> **Work task**
Each line from the start of the entries through the line that contains "(s.dev.cmdFor n hseq 0x0810 = some e →" should be output exactly, please.

(Source records)

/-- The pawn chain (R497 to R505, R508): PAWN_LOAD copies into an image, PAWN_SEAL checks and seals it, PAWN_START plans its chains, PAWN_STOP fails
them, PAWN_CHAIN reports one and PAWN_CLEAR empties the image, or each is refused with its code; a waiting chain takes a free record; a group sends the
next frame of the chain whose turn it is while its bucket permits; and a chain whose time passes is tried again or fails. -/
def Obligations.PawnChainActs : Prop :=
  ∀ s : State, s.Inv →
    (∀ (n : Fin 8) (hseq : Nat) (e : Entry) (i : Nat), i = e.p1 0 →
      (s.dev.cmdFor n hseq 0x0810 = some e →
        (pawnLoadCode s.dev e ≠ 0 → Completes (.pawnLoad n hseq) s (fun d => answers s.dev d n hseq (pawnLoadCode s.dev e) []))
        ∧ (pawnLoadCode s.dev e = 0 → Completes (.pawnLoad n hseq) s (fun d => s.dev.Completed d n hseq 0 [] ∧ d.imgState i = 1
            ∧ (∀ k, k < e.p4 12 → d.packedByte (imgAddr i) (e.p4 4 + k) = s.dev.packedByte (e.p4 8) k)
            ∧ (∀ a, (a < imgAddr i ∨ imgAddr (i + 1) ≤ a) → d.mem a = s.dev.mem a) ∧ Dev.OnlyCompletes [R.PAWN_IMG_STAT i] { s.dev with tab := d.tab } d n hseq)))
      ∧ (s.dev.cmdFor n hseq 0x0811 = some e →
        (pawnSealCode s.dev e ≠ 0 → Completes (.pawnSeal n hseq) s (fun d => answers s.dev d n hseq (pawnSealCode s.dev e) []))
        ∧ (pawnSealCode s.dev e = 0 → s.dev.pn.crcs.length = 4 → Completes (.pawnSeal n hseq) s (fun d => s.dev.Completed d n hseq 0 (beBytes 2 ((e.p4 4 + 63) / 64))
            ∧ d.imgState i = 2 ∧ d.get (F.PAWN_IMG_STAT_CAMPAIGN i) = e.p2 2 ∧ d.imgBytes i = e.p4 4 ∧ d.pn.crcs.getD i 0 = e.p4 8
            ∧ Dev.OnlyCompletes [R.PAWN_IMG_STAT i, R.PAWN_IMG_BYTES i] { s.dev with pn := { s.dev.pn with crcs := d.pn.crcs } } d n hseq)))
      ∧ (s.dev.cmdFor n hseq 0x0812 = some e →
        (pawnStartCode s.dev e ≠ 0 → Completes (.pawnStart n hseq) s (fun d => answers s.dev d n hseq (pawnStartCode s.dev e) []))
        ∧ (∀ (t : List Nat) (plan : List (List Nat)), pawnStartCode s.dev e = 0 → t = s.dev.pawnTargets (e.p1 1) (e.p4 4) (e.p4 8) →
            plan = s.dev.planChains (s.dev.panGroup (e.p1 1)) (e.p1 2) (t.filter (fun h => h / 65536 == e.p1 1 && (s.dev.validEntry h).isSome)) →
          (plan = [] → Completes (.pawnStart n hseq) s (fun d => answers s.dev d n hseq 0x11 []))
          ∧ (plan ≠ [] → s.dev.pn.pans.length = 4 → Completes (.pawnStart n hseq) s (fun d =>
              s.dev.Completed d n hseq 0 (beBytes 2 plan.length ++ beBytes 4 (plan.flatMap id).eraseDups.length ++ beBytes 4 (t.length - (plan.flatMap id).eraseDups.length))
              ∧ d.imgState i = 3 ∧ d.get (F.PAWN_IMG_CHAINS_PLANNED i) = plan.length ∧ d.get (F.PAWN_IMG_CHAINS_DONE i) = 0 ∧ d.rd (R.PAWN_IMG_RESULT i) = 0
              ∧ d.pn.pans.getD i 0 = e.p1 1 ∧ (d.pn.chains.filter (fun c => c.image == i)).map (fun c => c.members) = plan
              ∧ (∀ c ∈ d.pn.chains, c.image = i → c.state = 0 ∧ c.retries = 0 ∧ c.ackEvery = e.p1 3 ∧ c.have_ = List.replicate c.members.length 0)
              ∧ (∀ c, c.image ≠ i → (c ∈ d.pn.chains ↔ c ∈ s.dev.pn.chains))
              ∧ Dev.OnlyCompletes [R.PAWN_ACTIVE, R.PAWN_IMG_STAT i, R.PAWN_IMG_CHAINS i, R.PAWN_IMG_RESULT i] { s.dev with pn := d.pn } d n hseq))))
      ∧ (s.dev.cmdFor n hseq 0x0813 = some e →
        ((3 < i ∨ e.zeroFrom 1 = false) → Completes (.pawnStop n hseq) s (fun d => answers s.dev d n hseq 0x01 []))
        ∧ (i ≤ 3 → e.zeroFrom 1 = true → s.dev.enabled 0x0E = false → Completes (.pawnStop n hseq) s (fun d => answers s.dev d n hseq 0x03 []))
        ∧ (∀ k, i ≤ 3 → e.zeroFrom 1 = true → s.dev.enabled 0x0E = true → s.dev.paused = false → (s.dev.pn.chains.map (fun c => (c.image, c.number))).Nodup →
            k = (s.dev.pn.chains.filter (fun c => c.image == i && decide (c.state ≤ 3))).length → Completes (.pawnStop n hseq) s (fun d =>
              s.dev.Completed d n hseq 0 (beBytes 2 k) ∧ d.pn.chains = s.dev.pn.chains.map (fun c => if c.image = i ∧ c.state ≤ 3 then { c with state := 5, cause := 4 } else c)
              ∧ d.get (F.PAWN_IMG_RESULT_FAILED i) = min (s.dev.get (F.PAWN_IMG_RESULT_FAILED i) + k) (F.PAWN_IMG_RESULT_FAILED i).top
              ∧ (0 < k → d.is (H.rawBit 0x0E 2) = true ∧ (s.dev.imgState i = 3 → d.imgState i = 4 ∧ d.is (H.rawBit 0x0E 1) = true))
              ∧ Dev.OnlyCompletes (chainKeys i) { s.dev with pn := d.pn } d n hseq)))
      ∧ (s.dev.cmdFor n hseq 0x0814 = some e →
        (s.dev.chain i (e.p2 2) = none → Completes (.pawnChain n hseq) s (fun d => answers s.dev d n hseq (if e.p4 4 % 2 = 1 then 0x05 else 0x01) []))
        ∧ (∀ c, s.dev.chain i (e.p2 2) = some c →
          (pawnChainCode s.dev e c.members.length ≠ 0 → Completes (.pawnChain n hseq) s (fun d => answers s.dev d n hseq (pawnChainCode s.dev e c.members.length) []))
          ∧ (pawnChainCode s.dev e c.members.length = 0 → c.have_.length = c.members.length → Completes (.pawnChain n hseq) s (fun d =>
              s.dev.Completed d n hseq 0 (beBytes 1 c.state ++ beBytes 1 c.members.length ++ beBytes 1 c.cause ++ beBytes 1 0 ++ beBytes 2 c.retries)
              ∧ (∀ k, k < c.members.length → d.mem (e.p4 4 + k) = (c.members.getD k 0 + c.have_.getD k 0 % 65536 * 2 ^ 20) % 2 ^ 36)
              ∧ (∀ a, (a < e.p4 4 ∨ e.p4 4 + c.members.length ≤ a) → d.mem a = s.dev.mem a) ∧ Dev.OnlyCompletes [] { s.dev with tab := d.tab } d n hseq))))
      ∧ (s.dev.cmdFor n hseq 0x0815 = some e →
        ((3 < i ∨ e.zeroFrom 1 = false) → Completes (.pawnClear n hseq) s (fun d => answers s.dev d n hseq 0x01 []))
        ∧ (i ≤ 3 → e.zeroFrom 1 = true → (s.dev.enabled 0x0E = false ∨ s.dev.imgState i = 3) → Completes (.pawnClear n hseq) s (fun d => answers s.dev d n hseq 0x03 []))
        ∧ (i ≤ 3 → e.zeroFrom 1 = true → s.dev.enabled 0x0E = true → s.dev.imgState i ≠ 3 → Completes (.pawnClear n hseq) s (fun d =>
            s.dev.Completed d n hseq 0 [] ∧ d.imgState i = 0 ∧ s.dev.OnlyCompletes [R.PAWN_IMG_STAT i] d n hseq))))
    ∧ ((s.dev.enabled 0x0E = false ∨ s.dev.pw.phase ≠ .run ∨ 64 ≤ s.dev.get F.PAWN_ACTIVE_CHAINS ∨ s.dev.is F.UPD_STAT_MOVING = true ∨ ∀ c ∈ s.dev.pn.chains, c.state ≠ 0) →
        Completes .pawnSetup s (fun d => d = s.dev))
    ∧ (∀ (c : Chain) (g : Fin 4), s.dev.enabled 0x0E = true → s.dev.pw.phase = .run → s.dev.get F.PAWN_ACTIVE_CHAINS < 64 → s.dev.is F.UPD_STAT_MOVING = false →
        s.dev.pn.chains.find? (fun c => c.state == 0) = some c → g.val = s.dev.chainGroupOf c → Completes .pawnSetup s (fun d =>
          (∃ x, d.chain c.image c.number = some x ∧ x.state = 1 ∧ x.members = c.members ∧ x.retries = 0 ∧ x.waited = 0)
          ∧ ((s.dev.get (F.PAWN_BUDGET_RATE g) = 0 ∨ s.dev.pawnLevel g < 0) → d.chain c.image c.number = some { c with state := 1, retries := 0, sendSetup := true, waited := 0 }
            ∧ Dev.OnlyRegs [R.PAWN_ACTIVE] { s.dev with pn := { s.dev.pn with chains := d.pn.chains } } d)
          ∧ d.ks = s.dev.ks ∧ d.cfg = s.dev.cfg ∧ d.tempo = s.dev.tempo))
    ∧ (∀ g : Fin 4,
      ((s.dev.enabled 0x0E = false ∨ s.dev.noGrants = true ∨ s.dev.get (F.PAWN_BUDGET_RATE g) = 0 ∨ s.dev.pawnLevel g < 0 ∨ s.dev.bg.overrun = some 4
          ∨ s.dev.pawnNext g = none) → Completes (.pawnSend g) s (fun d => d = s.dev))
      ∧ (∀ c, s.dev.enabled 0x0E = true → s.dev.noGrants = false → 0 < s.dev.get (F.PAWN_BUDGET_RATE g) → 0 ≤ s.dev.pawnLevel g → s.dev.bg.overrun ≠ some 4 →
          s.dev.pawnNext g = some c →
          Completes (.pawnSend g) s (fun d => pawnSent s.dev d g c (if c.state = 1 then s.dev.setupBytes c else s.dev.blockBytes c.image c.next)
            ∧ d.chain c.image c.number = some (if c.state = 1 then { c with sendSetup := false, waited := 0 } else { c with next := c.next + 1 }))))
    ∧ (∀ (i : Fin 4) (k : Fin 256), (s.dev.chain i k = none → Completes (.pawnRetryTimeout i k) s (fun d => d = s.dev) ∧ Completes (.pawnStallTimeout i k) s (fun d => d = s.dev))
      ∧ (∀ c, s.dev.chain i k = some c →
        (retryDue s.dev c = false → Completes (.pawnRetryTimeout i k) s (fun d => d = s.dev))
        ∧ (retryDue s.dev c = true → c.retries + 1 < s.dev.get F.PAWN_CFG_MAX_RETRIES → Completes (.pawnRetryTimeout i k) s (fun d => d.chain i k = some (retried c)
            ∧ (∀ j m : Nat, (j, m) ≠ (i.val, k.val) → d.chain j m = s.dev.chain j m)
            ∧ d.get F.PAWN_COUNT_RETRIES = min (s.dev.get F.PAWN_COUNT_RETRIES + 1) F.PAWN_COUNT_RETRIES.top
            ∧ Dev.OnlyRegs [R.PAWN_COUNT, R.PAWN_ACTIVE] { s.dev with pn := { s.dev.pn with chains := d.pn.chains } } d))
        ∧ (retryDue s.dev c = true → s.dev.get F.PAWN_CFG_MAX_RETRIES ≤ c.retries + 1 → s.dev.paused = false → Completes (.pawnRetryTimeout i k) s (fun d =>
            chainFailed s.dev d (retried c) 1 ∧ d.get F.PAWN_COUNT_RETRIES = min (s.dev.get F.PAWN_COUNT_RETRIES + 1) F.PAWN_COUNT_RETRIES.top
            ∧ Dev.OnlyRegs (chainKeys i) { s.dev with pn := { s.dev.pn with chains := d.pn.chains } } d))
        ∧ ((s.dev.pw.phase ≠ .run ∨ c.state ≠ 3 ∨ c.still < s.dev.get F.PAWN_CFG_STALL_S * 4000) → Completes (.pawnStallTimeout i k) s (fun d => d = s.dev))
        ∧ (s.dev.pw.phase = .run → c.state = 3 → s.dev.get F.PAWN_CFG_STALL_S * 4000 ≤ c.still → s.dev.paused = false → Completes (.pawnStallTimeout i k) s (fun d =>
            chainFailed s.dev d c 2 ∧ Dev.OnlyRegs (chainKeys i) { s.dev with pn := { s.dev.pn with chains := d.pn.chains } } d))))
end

> **Written reply**
/-- The pawn chain (R497 to R505, R508): PAWN_LOAD copies into an image, PAWN_SEAL checks and seals it, PAWN_START plans its chains, PAWN_STOP fails
them, PAWN_CHAIN reports one and PAWN_CLEAR empties the image, or each is refused with its code; a waiting chain takes a free record; a group sends the
next frame of the chain whose turn it is while its bucket permits; and a chain whose time passes is tried again or fails. -/
def Obligations.PawnChainActs : Prop :=
  ∀ s : State, s.Inv →
    (∀ (n : Fin 8) (hseq : Nat) (e : Entry) (i : Nat), i = e.p1 0 →
      (s.dev.cmdFor n hseq 0x0810 = some e →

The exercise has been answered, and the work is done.